Though incomplete, these local attempts to rejuvenate gender-diverse identity and tradition exist in stark contrast to the events unfolding in the country’s capital. Just last year, the Human Rights Watch published a report condemning the rise of anti-LGBTQIA+ rhetoric as government officials proposed laws threatening freedom of organisation and censorship (Human Rights Watch 2016).

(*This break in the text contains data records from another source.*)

theorem decodeCode_onPort (x : DecodeCtx) (c : Code) (windowBytes : Nat) :
    (decodeCode x c).onPort windowBytes = true := by
  unfold decodeCode
  cases classify x c <;> rfl

/-! ### Bytes and their carriers (R72, R73) -/

/-- Everything a byte can decode to, by the reading state that selects the token. -/
theorem decodeByte_eq_ok {x : DecodeCtx} {b : Byte} {i : Instr} (h : decodeByte x b = .ok i) :
    (x.seq = .len ∧ b = 0 ∧ i = .sbTerm) ∨ (x.seq = .len ∧ b ≠ 0 ∧ i = .sbLen b) ∨
    (x.seq = .data ∧ i = .sbData b) ∨
    (x.seq = .skipLen ∧ b = 0 ∧ i = .sbSkipTerm) ∨ (x.seq = .skipLen ∧ b ≠ 0 ∧ i = .sbSkipLen b) ∨
    (x.seq = .skipData ∧ i = .sbSkipData b) := by
  unfold decodeByte at h
  split at h
  case h_1 hs | h_3 hs =>
    obtain rfl := Except.ok.inj h
    rcases eq_or_ne b 0 with rfl | hb
    · simp [hs]
    · rw [if_neg hb]
      simpa [hs] using hb
  case h_2 hs | h_4 hs =>
    obtain rfl := Except.ok.inj h
    simp [hs]
  all_goals cases h

theorem decodeByte_roundTrip {x : DecodeCtx} {b : Byte} {i : Instr} (h : decodeByte x b = .ok i) :
    i.selectedIn x = true ∧ i.onPort x.windowBytes = true ∧ encode i = .event (.byte b) := by
  rcases decodeByte_eq_ok h with ⟨hs, rfl, rfl⟩ | ⟨hs, -, rfl⟩ | ⟨hs, rfl⟩ | ⟨hs, rfl, rfl⟩ |
    ⟨hs, -, rfl⟩ | ⟨hs, rfl⟩ <;> exact ⟨decide_eq_true hs, rfl, rfl⟩

/-- A byte decodes only where the block accepts it (R55). -/
theorem State.inReady_of_decodeByte {s : State} {b : Byte} {i : Instr}
    (h : decodeByte s.ctx b = .ok i) : s.inReady = true := by
  rcases decodeByte_eq_ok h with ⟨hs, -⟩ | ⟨hs, -⟩ | ⟨hs, -⟩ | ⟨hs, -⟩ | ⟨hs, -⟩ | ⟨hs, -⟩ <;>
    exact congrArg Seq.reading hs

/-! ### Decoding and encoding -/

/-- Settles O1, by cases on the instruction: a command goes through `decode_encodeCmd`, a register access
through `regIndexOf_offsetOf`, a token or a code through the state or class that selects it. -/
theorem decodeOfEncode : Obligations.DecodeOfEncode := by
  unfold Obligations.DecodeOfEncode
  intro x i hwf hsel hport
  cases i with
  | cmdNop => exact decode_encodeCmd x 0
  | cmdStartImage => exact decode_encodeCmd x 1
  | cmdStartSkip => exact decode_encodeCmd x 2
  | cmdReset => exact decode_encodeCmd x 3
  | cmdReserved cmd =>
    rw [encode, decode_encodeCmd, decodeCmd_of_four_le (of_decide_eq_true hwf)]
  | hostRd off =>
    simp only [encode, decode, decodeEvent, regIndexOf_offsetOf (of_decide_eq_true hport)]
  | hostWr off d =>
    have hoff : off ≠ 2 := of_decide_eq_true hwf
    simp only [encode, decode, decodeEvent, regIndexOf_offsetOf (of_decide_eq_true hport), if_neg hoff]
  | inFail => rfl
  | sbTerm | sbData b | sbSkipTerm | sbSkipData b =>
    have hs := of_decide_eq_true hsel
    simp [encode, decode, decodeEvent, decodeByte, hs]
  | sbLen n | sbSkipLen n =>
    have hs := of_decide_eq_true hsel
    have hn : n ≠ 0 := of_decide_eq_true hwf
    simp only [encode, decode, decodeEvent, decodeByte, hs, if_neg hn]
  | lzwEoi c | lzwClear c | lzwFirst c | lzwBadFirst c | lzwKnown c | lzwPending c | lzwBeyond c =>
    exact congrArg Except.ok (decodeCode_of_selectedIn rfl hsel)

/-- Settles O2, by cases on the carrier; `decode_wellFormed` is the model's own law. -/
theorem encodeOfDecode : Obligations.EncodeOfDecode := by
  unfold Obligations.EncodeOfDecode
  intro x w i h
  refine ⟨decode_wellFormed x w h, ?_⟩
  cases w with
  | code c =>
    obtain rfl := Except.ok.inj h
    exact ⟨decodeCode_selectedIn x c, decodeCode_onPort x c _, encode_decodeCode x c⟩
  | event e =>
    cases e with
    | read o =>
      obtain rfl := Except.ok.inj h
      refine ⟨rfl, decide_eq_true (offsetOf_regIndexOf_lt _ o), ?_⟩
      simp only [encode, offsetOf_regIndexOf, Carrier.cleared, PortEvent.cleared]
    | write o d =>
      obtain rfl := Except.ok.inj h
      by_cases hidx : regIndexOf x.windowBytes o = 2
      · rw [if_pos hidx]
        exact ⟨decodeCmd_selectedIn x _, decodeCmd_onPort _ _,
          (encode_decodeCmd _).trans (encodeCmd_cmdField_eq_cleared d hidx)⟩
      · rw [if_neg hidx]
        refine ⟨rfl, decide_eq_true (offsetOf_regIndexOf_lt _ o), ?_⟩
        have hcmd : ¬ portOffset x.windowBytes o / 4 = 2 := hidx
        simp only [encode, offsetOf_regIndexOf, Carrier.cleared, PortEvent.cleared, if_neg hcmd]
    | byte b => exact decodeByte_roundTrip h
    | fail =>
      obtain rfl := Except.ok.inj h
      exact ⟨rfl, rfl, rfl⟩

/-! ### The next event -/

/-- The first event is taken when it decodes; a byte decodes only where it is accepted. -/
theorem State.takeEvent_of_decode {s : State} {p : PortEvent} {rest : List HostEvent} {i : Instr}
    (henv : s.env = .port p :: rest) (h : decode s.ctx (.event p) = .ok i) :
    s.takeEvent = some (.port p, { s with env := rest }) := by
  unfold State.takeEvent
  rw [henv]
  cases p with
  | read o => rfl
  | write o d => rfl
  | fail => rfl
  | byte b =>
    have hr : s.inReady = true := State.inReady_of_decodeByte h
    simp [pickEvent, hr]

/-- Settles O6: the first event is taken, and what is left decodes it as before. -/
theorem stepRunsDecodedInstruction : Obligations.StepRunsDecodedInstruction := by
  unfold Obligations.StepRunsDecodedInstruction
  intro s p rest i henv hdec
  have hdec' : decode ({ s with env := rest } : State).ctx (.event p) = .ok i := hdec
  simp only [step, State.takeEvent_of_decode henv hdec, perform, hdec']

This rhetoric points towards the West as the influence behind LGBTQIA+ rights activism and the destruction of Indonesian society (Topsfield 2017), though we need only to look at the Bugis to see that celebration of diversity has long been an integral part of Indonesian culture.
Reference List
Boellstorff, T. 2005, ‘The Gay Archipelago: Sexuality and Nation in Indonesia’ 1st edn, Princeton University Press, New Jersey.
Hasyim, W. ‘DKB Peringatan Hari Tari Se-Dunia,’ 2016, video, viewed 30 November 2017, <https://www.youtube.com/watch?v=3izxVdDCi5A>
Graham, S. 2004, ’Hunters, wedding mothers, and androgynous priests: Conceptualising gender among Bugis in South Sulawesi, Indonesia’, The University of Western Australia.
Graham, S. 2016, ‘What we can learn from an Indonesian ethnicity that recognizes five genders’ The Conversation, viewed 30 November 2017, <https://theconversation.com/profiles/sharyn-graham-davies-273476>.
Human Rights Watch, ‘“These Political Games Ruin Our Lives” Indonesia’s LGBT Community Under Threat’ viewed 30 November 2017, <https://www.hrw.org/report/2016/08/10/these-political-games-ruin-our-lives/indonesias-lgbt-community-under-threat>.
Lathief, H. 2004, ‘Bissu: pergulatan dan peranannya di masyarakat Bugis’, 1st edn, Desantara, West Java.
Nanda, S. 2014, ‘Gender Diversity: Crosscultural Variations’, 2nd edn, Waveland Press, Illinois.
Riemersma, F. 2015, ‘Indonesia’s transgender priests face uncertain future’, Aljazeera America, viewed 2nd December 2017, <http://america.aljazeera.com/articles/2015/5/12/indonesias-transgender-priests-face-uncertain-future.html>.
Topsfield, J. 2017, ‘Suspicion that LGBT rights are ‘Western agenda’ fuels Indonesian crackdown’, The Sydney Morning Herald, viewed 30 November 2017, <http://www.smh.com.au/world/suspicion-that-lgbt-rights-are-western-agenda-fuels-indonesian-crackdown-20171020-gz5fao.html>.
Umar, U. 2016, ‘Beautiful Lives: Priests, Beauticians, and Performance of Islamic Piety in a Non-Gendered Economy in South Sulawesi, Indonesia’, University of California, California.